• [Task instructions]
In the data below, which lines contain "open"? List them by copying each one.

START Supplied information

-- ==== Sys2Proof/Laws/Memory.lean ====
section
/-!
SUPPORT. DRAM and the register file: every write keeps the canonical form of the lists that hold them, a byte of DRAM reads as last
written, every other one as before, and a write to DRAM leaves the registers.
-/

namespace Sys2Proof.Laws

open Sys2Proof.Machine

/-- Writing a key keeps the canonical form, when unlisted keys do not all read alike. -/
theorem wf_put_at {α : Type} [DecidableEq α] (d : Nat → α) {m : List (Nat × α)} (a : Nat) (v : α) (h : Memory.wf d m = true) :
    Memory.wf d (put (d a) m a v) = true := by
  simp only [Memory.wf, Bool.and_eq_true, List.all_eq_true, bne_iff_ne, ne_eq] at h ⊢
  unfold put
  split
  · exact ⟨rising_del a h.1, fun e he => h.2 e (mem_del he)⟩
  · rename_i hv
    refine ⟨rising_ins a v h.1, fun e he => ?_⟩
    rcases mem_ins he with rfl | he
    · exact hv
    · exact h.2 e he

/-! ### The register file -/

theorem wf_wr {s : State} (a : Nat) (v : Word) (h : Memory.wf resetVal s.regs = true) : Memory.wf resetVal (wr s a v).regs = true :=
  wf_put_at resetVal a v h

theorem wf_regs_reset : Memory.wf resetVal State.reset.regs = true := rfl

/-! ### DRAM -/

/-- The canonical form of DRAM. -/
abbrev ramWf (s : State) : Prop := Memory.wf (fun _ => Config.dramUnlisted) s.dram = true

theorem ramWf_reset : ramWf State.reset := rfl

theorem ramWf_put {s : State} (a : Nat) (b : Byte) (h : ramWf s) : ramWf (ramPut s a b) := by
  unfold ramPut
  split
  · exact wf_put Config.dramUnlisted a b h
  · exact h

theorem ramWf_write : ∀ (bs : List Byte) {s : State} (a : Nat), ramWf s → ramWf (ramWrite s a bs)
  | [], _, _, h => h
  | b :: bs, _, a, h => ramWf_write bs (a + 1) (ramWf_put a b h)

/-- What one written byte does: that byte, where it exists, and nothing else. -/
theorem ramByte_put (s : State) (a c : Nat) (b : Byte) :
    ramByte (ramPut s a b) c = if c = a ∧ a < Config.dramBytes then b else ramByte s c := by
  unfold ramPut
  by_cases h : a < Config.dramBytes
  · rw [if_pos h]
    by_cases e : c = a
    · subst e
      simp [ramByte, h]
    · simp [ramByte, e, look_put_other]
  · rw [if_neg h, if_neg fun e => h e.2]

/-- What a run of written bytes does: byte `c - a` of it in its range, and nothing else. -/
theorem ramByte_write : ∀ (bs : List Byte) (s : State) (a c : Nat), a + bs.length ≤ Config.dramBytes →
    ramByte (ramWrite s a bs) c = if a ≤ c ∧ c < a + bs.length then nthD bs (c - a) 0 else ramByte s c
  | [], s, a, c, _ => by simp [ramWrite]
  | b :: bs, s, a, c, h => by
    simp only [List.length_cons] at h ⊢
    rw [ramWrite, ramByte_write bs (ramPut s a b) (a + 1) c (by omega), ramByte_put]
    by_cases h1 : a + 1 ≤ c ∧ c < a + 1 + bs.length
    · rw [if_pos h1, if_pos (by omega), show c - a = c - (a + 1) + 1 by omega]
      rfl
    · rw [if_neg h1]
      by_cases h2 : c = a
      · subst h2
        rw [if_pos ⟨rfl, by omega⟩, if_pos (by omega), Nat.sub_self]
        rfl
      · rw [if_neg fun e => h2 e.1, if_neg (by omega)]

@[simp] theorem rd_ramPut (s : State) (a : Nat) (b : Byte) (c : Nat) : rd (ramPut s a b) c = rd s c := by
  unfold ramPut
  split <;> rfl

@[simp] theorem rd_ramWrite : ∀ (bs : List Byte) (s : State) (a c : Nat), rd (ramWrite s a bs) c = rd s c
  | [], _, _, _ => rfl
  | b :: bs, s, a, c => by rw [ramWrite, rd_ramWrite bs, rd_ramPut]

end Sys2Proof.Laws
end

END Supplied information
START Supplied information

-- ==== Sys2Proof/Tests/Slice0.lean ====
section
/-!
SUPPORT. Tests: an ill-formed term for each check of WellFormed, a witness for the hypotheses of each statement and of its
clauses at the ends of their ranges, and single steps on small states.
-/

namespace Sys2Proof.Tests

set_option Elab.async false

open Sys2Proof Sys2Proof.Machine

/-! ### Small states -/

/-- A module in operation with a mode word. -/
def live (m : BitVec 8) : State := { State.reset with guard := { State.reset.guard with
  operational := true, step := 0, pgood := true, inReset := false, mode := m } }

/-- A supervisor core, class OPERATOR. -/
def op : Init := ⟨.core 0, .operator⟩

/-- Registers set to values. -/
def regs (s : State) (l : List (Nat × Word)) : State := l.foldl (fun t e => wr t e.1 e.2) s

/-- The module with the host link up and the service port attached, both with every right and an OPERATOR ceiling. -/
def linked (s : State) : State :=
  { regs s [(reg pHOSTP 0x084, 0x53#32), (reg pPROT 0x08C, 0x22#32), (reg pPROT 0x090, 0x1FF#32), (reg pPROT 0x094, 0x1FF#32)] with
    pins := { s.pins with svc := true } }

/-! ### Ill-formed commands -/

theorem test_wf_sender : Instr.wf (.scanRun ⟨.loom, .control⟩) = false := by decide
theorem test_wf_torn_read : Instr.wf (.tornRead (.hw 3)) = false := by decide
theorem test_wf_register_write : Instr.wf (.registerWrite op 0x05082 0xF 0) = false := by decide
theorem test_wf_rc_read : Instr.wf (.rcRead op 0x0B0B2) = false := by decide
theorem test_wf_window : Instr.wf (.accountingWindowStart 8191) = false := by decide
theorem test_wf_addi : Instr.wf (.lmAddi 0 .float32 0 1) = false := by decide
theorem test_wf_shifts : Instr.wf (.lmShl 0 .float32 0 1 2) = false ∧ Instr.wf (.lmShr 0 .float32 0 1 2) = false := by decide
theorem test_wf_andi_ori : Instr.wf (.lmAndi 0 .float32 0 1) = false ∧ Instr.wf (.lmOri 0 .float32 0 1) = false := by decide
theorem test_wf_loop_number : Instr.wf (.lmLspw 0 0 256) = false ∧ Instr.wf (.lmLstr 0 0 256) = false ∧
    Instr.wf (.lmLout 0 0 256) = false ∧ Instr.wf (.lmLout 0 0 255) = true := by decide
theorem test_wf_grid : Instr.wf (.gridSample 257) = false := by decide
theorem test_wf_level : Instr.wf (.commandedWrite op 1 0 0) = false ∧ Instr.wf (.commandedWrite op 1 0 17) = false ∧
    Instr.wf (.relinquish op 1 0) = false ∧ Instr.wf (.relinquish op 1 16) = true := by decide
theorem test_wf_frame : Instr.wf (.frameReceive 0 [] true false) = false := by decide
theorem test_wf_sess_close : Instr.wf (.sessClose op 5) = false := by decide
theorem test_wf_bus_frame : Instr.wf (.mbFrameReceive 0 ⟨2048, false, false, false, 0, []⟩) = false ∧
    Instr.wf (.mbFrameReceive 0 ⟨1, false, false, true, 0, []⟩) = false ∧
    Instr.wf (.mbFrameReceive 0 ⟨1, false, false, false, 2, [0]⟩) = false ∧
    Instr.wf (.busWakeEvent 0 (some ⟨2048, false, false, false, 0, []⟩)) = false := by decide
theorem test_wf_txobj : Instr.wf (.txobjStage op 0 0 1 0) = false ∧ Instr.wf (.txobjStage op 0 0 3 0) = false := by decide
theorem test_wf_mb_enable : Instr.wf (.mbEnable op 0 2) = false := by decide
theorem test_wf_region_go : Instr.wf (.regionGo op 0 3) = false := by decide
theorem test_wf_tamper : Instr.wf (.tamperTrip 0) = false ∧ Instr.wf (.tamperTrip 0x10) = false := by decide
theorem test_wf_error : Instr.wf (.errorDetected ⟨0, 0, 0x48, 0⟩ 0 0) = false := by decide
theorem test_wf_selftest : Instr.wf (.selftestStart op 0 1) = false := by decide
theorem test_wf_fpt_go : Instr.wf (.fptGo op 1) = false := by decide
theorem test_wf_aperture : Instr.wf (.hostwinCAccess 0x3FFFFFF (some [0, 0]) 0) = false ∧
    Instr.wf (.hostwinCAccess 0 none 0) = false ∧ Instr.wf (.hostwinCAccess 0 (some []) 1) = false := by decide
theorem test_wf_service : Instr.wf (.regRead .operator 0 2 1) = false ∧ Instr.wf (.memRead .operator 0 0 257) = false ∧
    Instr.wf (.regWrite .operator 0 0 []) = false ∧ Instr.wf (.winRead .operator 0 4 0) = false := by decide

END Supplied information

• [Written response]
open Sys2Proof.Machine
open Sys2Proof Sys2Proof.Machine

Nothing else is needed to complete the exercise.